[The task]
Which lines in the data below contain the word "crcPasses"? Copy each of them.

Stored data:
-------------------------

-- ==== Sys2Proof/Machine/Wired.lean ====
section
/-!
DEFINITION. Wired sources (WS): the line modes and the requests of their Gather islands, the direct
pins, and the Sill lanes with their frames, lock, sequence checks, watchdog and control writes.
-/

namespace Sys2Proof.Machine

open Sys2Proof

/-! ### Requests of wired lines -/

/-- A request joins the one of the same line that still waits (R215): ASSERT becomes the OR, LEVEL the
latest; none where no request of the line waits. One that waits since before the island's cut keeps what the cut has
of it (R615). -/
def mergeWired (mark sn : Nat) (a l : Bool) : List (Sent Event) → Option (List (Sent Event))
  | [] => none
  | ⟨i, m, .wired sn' a' l'⟩ :: es =>
    if sn' = sn ∧ m = mark then some (⟨i, m, .wired sn (a' || a) l⟩ :: es)
    else (mergeWired mark sn a l es).map (⟨i, m, .wired sn' a' l'⟩ :: ·)
  | e :: es => (mergeWired mark sn a l es).map (e :: ·)

/-- A wired line's state-update request enters its Gather island (R211, R215). -/
def wiredRequest (sn : Nat) (assert level : Bool) (s : State) : State :=
  match mergeWired (s.mark (gatherOf sn)) sn assert level (s.gathered (gatherOf sn)) with
  | some es => s.modFabric fun x => { x with gatherQ := mput [] (gatherOf sn) es x.gatherQ }
  | none => s.enqueue (gatherOf sn) (.wired sn assert level)

/-- A line of this mode is asserted at this value (Table WS-1). -/
def modeAsserts (mode : Nat) (v : Bool) : Bool :=
  match mode with
  | 1 => v
  | 2 => !v
  | _ => false

/-- A change of an edge-mode line from `old` to `new` is an event (Table WS-1). -/
def edgeEvent (mode : Nat) (old new : Bool) : Bool :=
  match mode with
  | 3 => !old && new
  | 4 => old && !new
  | 5 => old != new
  | _ => false

/-- An edge mode (Table WS-1). -/
def isEdgeMode (mode : Nat) : Bool := mode == 3 || mode == 4 || mode == 5

/-! ### Direct pins (WS.2) -/

/-- A pin's configuration. -/
def State.pinCfg (s : State) (p : Nat) : PinCfg := mget .initial s.dur.pins p

/-- A pin's filtered value. -/
def State.pinValue (s : State) (p : Nat) : Bool := mget false s.wired.pins p

/-- The time from which a pin's filter counts: its last change, the last write of its FILTER (R221), or the start of
sampling (R257). -/
def State.pinSince (s : State) (p : Nat) : Nat := max s.wired.sampledFrom (mget 0 s.wired.pinSince p - 1)

/-- A pin's filter counts anew from now. -/
def State.restartFilter (s : State) (p : Nat) : State :=
  { s with wired := { s.wired with pinSince := mput 0 p (s.now + 1) s.wired.pinSince } }

/-- PIN_QUALIFY: a pin's synchronised input has held a new level for FILTER x 10 ns; its filtered
value changes and its line asks as its mode says (R210, R211, R218). -/
def execPinQualify (pin : Fin 512) (level : Bool) (s : State) : Host.Outcome State Fault Refusal :=
  answer s <| onArrival [idGather (gatherOf (0x100000 + pin))] fun s =>
    let sn := 0x100000 + pin.val
    let old := s.pinValue pin
    if !s.wiredLive || old == level then s
    else
      let mode := (s.pinCfg pin).mode
      let s := (s.elapseTo (s.pinSince pin + 10 * (s.pinCfg pin).filter)).restartFilter pin
      let s := { s with wired := { s.wired with pins := mput false pin level s.wired.pins } }
      let asserted := modeAsserts mode level
      let event := (asserted && !modeAsserts mode old) || edgeEvent mode old level
      if event || isLevelMode mode then wiredRequest sn event asserted s else s

/-- The request that follows a change of a line's MODE (R216). -/
def modeRequest (sn mode : Nat) (asserted : Bool) (s : State) : State :=
  let a := isLevelMode mode && asserted
  wiredRequest sn a a s

/-- PinConfig written (R216, R219): FILTER below 2 is clamped, and a count in progress restarts (R221). -/
def setPinCfg (p mode filter : Nat) (s : State) : State :=
  let old := s.pinCfg p
  let new : PinCfg := { mode := mode, filter := max 2 filter }
  let s := ({ s with dur := { s.dur with pins := mput .initial p new s.dur.pins } }.touchIf (old != new)
    (objectLine (1000 + p))).restartFilter p
  if old.mode == mode then s
  else modeRequest (0x100000 + p) mode (modeAsserts mode (s.pinValue p)) s

/-- The pins of a Gather island that satisfy a test, as inputs of one of its cycles: round-robin, starting after the
one that was served first in the last such cycle (R840). -/
def pinsInTurn (g : Nat) (test : Nat → Bool) (s : State) : List Nat :=
  ((List.range 64).map fun k => 64 * (g - 56) + (mget 0 s.fabric.gatherTurn g + k) % 64).filter test

/-- A Gather island's pins sample together (R257): every pin that can matter sends its LEVEL, without an event, in the
order of R840. -/
def samplePins (s : State) (g : Nat) : State :=
  let pins := pinsInTurn g (fun p => (s.pinCfg p).mode != 0 || (s.src (0x100000 + p)).level) s
  let s := pins.foldl
    (fun s p => wiredRequest (0x100000 + p) false (modeAsserts (s.pinCfg p).mode (s.pinValue p)) s) s
  match pins with
  | p :: _ :: _ => s.modFabric fun f => { f with gatherTurn := mput 0 g (p % 64 + 1) f.gatherTurn }
  | _ => s

/-- Sampling starts at every Gather island of direct pins (R257). -/
def startSampling (s : State) : State :=
  ((List.range 8).map (56 + ·)).foldl samplePins
    { s with wired := { s.wired with sampling := true, sampledFrom := s.now } }

/-! ### Sill lanes (WS.3 to WS.6) -/

/-- A lane's control record. -/
def State.laneCfg (s : State) (n : Nat) : LaneCfg := mget .initial s.dur.lanes n

/-- A lane's control record set. -/
def State.setLaneCfg (s : State) (n : Nat) (c : LaneCfg) : State :=
  { s with dur := { s.dur with lanes := mput .initial n c s.dur.lanes } }.touchIf (s.laneCfg n != c)
    (objectLine (1600 + n))

/-- The SN of line i of lane n. -/
def lineSn (n i : Nat) : Nat := 0x100200 + 64 * n + i

/-- A flag of LaneStatus, numbered from bit 8, set in every requester's copy. -/
def Lane.flag (l : Lane) (n : Nat) : Lane :=
  { l with flags := l.flags.all (· ||| BitVec.ofNat 8 (2 ^ n)) }

/-- Two chips of a cell as the receiver decodes them (R223, R224, R229). -/
def decodeCell (invert : Bool) (c : Chips) : Option Bool :=
  if c.1 == c.2 then none else some (c.2 != invert)

/-- The receiver recognises a sync by chips 1 to 31 (R227, R228). -/
def isSync (w : BitVec 32) : Bool := (w ^^^ 0xF0F09966) <<< 1 == 0

/-- Bits, most significant first, as a number. -/
def msbNat (bs : List Bool) : Nat := bs.foldl (fun n b => 2 * n + b2n b) 0

/-- The value of SEQ, when all its eight cells are good. -/
def seqOf (cells : List (Option Bool)) : Option Nat :=
  let c := cells.take 8
  if c.length = 8 && c.all Option.isSome then some (msbNat (c.map (·.getD false))) else none

/-- The CRC check of R231 over cells 16 to 95. -/
def crcPasses (cells : List (Option Bool)) : Bool := crc8 (cells.map (·.getD false)) == 0

/-- Bit i of the lane's enforcement (R235). -/
def State.crcEnforced (s : State) (n : Nat) : Bool := s.dur.g.crcEnforce.getLsbD n

/-- What applying a frame does to one line (R240, R242, R251, R257): its request, if one is due. `all` says that the
frame sends every line's LEVEL. -/
def applyLine (n : Nat) (fromOff all edgeAll : Bool) (old new : BitVec 64) (s : State) (i : Nat) : State :=
  let sn := lineSn n i
  let mode := lineMode s sn
  let o := old.getLsbD i
  let v := new.getLsbD i
  let was := !fromOff && modeAsserts mode o
  let is' := modeAsserts mode v
  let event := (is' && !was) || edgeEvent mode o v || (edgeAll && isEdgeMode mode)
  if event || all || (isLevelMode mode && is' != was) then wiredRequest sn event is' s else s

/-- The 64 line values of a frame: a line whose cell is missing or errored keeps its held value. -/
def frameLines (held : BitVec 64) (cells : List (Option Bool)) : BitVec 64 :=
  BitVec.ofNat 64 ((List.range 64).foldl (fun v i =>
    v + 2 ^ i * b2n ((cells.getD (8 + i) none).getD (held.getLsbD i))) 0)

/-- A frame is applied (R240, R241, R242): its lines in ascending order, then what the lane holds. -/
def applyFrame (n seq : Nat) (gap : Bool) (cells : List (Option Bool)) (s : State) : State :=
  let l := s.lane n
  let new := frameLines l.held cells
  let edgeAll := (s.laneCfg n).gapEdge && (gap || l.fromStale)
  let s := (List.range 64).foldl (applyLine n l.fromOff (l.fromOff || l.fromRecovery) edgeAll l.held new) s
  s.modLane n fun l => { l with
    held := new
    lastSeq := seq
    fromOff := false
    fromStale := false
    fromRecovery := false
    lastApplied := s.now
    framesApplied := satAdd 64 l.framesApplied 1 }

/-- The sequence check before a frame is applied in LOCKED (R238). -/
def checkedApply (n seq : Nat) (cells : List (Option Bool)) (s : State) : State :=
  let last := (s.lane n).lastSeq
  let d := (seq + 256 - last) % 256
  if d = 1 then applyFrame n seq false cells s
  else if d = 0 then
    s.modLane n fun l => { l.flag 5 with duplicates := satAdd 64 l.duplicates 1 }
  else
    applyFrame n seq true cells (s.modLane n fun l =>
      { l.flag 4 with framesMissed := satAdd 64 l.framesMissed ((d + 255) % 256) })

/-- A frame as far as it can be used without enforcement: SEQ must be whole. -/
def lenientApply (n : Nat) (cells : List (Option Bool)) (s : State) : State :=
  match seqOf cells with
  | some seq => checkedApply n seq cells s
  | none => s

/-- A short frame in LOCKED (Table WS-4, R841). -/
def shortFrame (n : Nat) (enf : Bool) (cells : List (Option Bool)) (s : State) : State :=
  let s := s.modLane n fun l => { l.flag 2 with shortFrames := satAdd 64 l.shortFrames 1 }
  let s :=
    if cells.all Option.isSome then s
    else s.modLane n fun l => { l.flag 1 with codeErrors := satAdd 64 l.codeErrors 1 }
  if enf then s else lenientApply n cells s

/-- A frame of 96 cells in LOCKED: good, CRC error or code error (Table WS-4). -/
def wholeFrame (n : Nat) (enf : Bool) (cells : List (Option Bool)) (s : State) : State :=
  if !cells.all Option.isSome then
    let s := s.modLane n fun l => { l.flag 1 with codeErrors := satAdd 64 l.codeErrors 1 }
    if enf then s else lenientApply n cells s
  else if crcPasses cells then lenientApply n cells s
  else
    let s := s.modLane n fun l => { l.flag 0 with crcErrors := satAdd 64 l.crcErrors 1 }
    if enf then s else lenientApply n cells s

/-- The chips of 80 cells from cell 16 on, decoded; a cell that is not there is errored. -/
def frameCells (invert : Bool) (f : SillFrame) : List (Option Bool) :=
  (List.range 80).map fun i => (f.cells[i]?).bind (decodeCell invert)

/-- The frame ends before cell 96, as its receiver knew when it had received cell 95: the next sync's 16 cells were there
(Table WS-4, R228, R842). -/
def frameCut (f : SillFrame) : Option Nat := f.nextSync.filter fun k => decide (k ≤ 80)

/-- The next sync began before cell 96 and was recognised only later (R842). -/
def lateSync (f : SillFrame) : Bool := f.nextSync.any fun k => decide (80 < k ∧ k < 96)

/-- A frame in a LOCKED lane (R235, R236, R842). -/
def lockedFrame (n : Nat) (f : SillFrame) (s : State) : State :=
  let cells := frameCells (s.laneCfg n).invert f
  let l := s.lane n
  let enf := if l.resync then s.crcEnforced n else l.enforced
  match frameCut f with
  | some k => shortFrame n enf (cells.take (k - 16)) s
  | none =>
    let s := wholeFrame n enf cells s
    if lateSync f then
      s.modLane n fun l => { l.flag 2 with shortFrames := satAdd 64 l.shortFrames 1 }
    else if f.nextSync == some 96 then s
    else s.modLane n fun l => { l.flag 3 with longFrames := satAdd 64 l.longFrames 1 }

/-- A frame in a HUNTING or STALE lane (R233, R247, R248): the second of two good ones locks it. -/
def huntingFrame (n : Nat) (f : SillFrame) (s : State) : State :=
  let cells := frameCells (s.laneCfg n).invert f
  let l := s.lane n
  let good := (frameCut f).isNone && cells.all Option.isSome && crcPasses cells
  let seq := (seqOf cells).getD 0
  if good && l.goodSeq == some ((seq + 255) % 256) then
    let s := s.modLane n fun l => { l with state := .locked, goodSeq := none }
    let s := if l.state == .stale then s.raise (0x101000 + n) else s
    applyFrame n seq false cells s
  else
    s.modLane n fun l => { l with goodSeq := if good && f.nextSync == some 96 then some seq else none }

/-- A LaneControl write takes effect (R250): in LOCKED at the end of the frame, elsewhere at once. -/
def takePendingCtl (n : Nat) (s : State) : State :=
  match (s.lane n).pendingCtl with
  | some c => (s.setLaneCfg n c).modLane n fun l => { l with pendingCtl := none }
  | none => s

/-- SILL_FRAME: a whole frame is received on a lane (R228, R233, R235). A write of the lane's
enforcement bit counts from the next sync on (R237). -/
def execSillFrame (lane : Fin 56) (frame : SillFrame) (s : State) : Host.Outcome State Fault Refusal :=
  answer s <| onArrival [idGather lane] fun s =>
    let invert := (s.laneCfg lane).invert
    let sync := if invert then ~~~frame.sync else frame.sync
    let hunting := (s.lane lane).state == .hunting || (s.lane lane).state == .stale
    if !s.wiredLive || (s.lane lane).state == .off then s
    else if !isSync sync then
      if hunting && isSync (~~~sync) then s.modLane lane fun l => l.flag 7 else s
    else
      let s := if hunting then huntingFrame lane frame s else lockedFrame lane frame s
      let s := takePendingCtl lane s
      s.modLane lane fun l => { l with
        enforced := s.crcEnforced lane
        resync := frame.nextSync.isNone }

/-- What STALE_POLICY gives one line at the entry into STALE (Table WS-5, R246). -/
def staleLine (n policy : Nat) (s : State) (i : Nat) : State :=
  let sn := lineSn n i
  let mode := lineMode s sn
  let asserted := policy == 2
  if policy == 0 || mode == 0 then s
  else if isLevelMode mode then
    let v := if mode == 1 then asserted else !asserted
    let s := s.modLane n fun l => { l with
      held := if v then l.held ||| BitVec.ofNat 64 (2 ^ i) else l.held &&& ~~~(BitVec.ofNat 64 (2 ^ i)) }
    wiredRequest sn asserted asserted s
  else if asserted then wiredRequest sn true false s
  else s
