-- ==== Sys2Proof/Machine/Security.lean ====
section
/-!
DEFINITION. Security states and debug (SD): authorization and transitions, tamper and zeroization, debug
grants, Halt, Scan, and the test access port. What a PEEK reads stands with the registers.
-/

namespace Sys2Proof.Machine

open Sys2Proof

/-! ### Halts -/

/-- The halts are released, and the pieces that waited for a halted Ledger or Link island go on (R743, LG.11). -/
def resumeHalts (s : State) : State := ledgerFlow (releaseHalts s)

/-- Islands frozen between complete handshakes; one that sleeps is restored first (R667, R742). -/
def haltIslands (ids : List Nat) (s : State) : State :=
  ids.foldl
    (fun s i =>
      if i ∈ s.dap.halted then s
      else
        let s := s.wakeUp i
        { s with dap := { s.dap with
          halted := insertSorted i s.dap.halted
          haltedAt := mput 0 i (s.now + 1) s.dap.haltedAt } }) s

/-! ### Authorization (SD.2) -/

/-- The requester's number in an AuthMessage (Table SD-4). -/
def reqCode : Req → Nat
  | .linkA => 0
  | .linkB => 1
  | .sideband => 2

/-- The AuthMessage of a submission (Table SD-4). -/
def authMessage (r : Req) (nonce : List Byte) (action arg : Nat) : List Byte :=
  [0x4F, 0x43, 0x54, 0x41] ++ leBytes 2 0x4096 ++ [0x02, 0x41] ++
    leBytes 8 Config.deviceSerial.toNat ++ bytesAt nonce 0 32 ++
    [BitVec.ofNat 8 action, BitVec.ofNat 8 arg, BitVec.ofNat 8 (reqCode r)] ++ List.replicate 13 0

/-- A security state's code (Table SD-1), and the state of a code. -/
def SecState.num : SecState → Nat
  | .provisioning => 0
  | .openState => 1
  | .sealed => 2
  | .lockdown => 3
def SecState.at : Nat → SecState
  | 0 => .provisioning
  | 1 => .openState
  | 2 => .sealed
  | _ => .lockdown

/-- A requester's authorization objects changed. -/
def State.modAuth (s : State) (r : Req) (f : Auth → Auth) : State :=
  { s with auth := s.auth.set r (f (s.auth.get r)) }

/-- AuthResult written. -/
def authResult (r : Req) (code : Nat) (s : State) : State :=
  s.modAuth r fun a => { a with result := code }

/-- NEW_NONCE (R701): 32 fresh bytes of the entropy source. -/
def newNonce (r : Req) (s : State) : State :=
  (s.modAuth r fun a => { a with
    nonce := some (leBytes 32 (Config.entropy s.free).toNat)
    nonceAt := s.now
    result := 0 }).draw

/-- The nonce is valid for 60 s (R701). -/
def nonceValid (s : State) (a : Auth) : Bool := a.nonce.isSome && decide (s.now ≤ a.nonceAt + 60000000000)

/-- A submission that needs a signature (R702): `ok` if it verifies under OwnerKey, else its AuthResult;
the nonce is consumed whatever the outcome. -/
def withSignature (r : Req) (action arg : Nat) (ok : State → State) (s : State) : State :=
  let a := s.auth.get r
  if !nonceValid s a then authResult r 4 s
  else
    let msg := authMessage r (a.nonce.getD []) action arg
    let good := ecdsaVerify s.nv.ownerKey msg (a.sigR.take 48) (a.sigS.take 48)
    let s := s.modAuth r fun a => { a with nonce := none }
    if good then ok s else authResult r 3 s

/-- R695: every debug grant ends, every Halt is released, every nonce is discarded. -/
def endGrants (s : State) : State :=
  let s := resumeHalts s
  { s with
    auth := s.auth.all fun a => { a with nonce := none }
    dap := { s.dap with grant := baseGrant s } }

/-- The record of a requested transition is made in both copies; it takes effect, or stays pending until
a cold power-on (R693, R695, R696). -/
def transitionRecord (s : State) : State :=
  match s.nv.recording with
  | none => s
  | some (r, target, cold) =>
    let s := { s with nv := { s.nv with recording := none } }
    if cold then authResult r 2 { s with nv := { s.nv with pendingSealed := true } }
    else authResult r 1 (endGrants { s with nv := { s.nv with sec := target } })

-------------------------

[Solution below]
def crcPasses (cells : List (Option Bool)) : Bool := crc8 (cells.map (·.getD false)) == 0
  else if crcPasses cells then lenientApply n cells s
  let good := (frameCut f).isNone && cells.all Option.isSome && crcPasses cells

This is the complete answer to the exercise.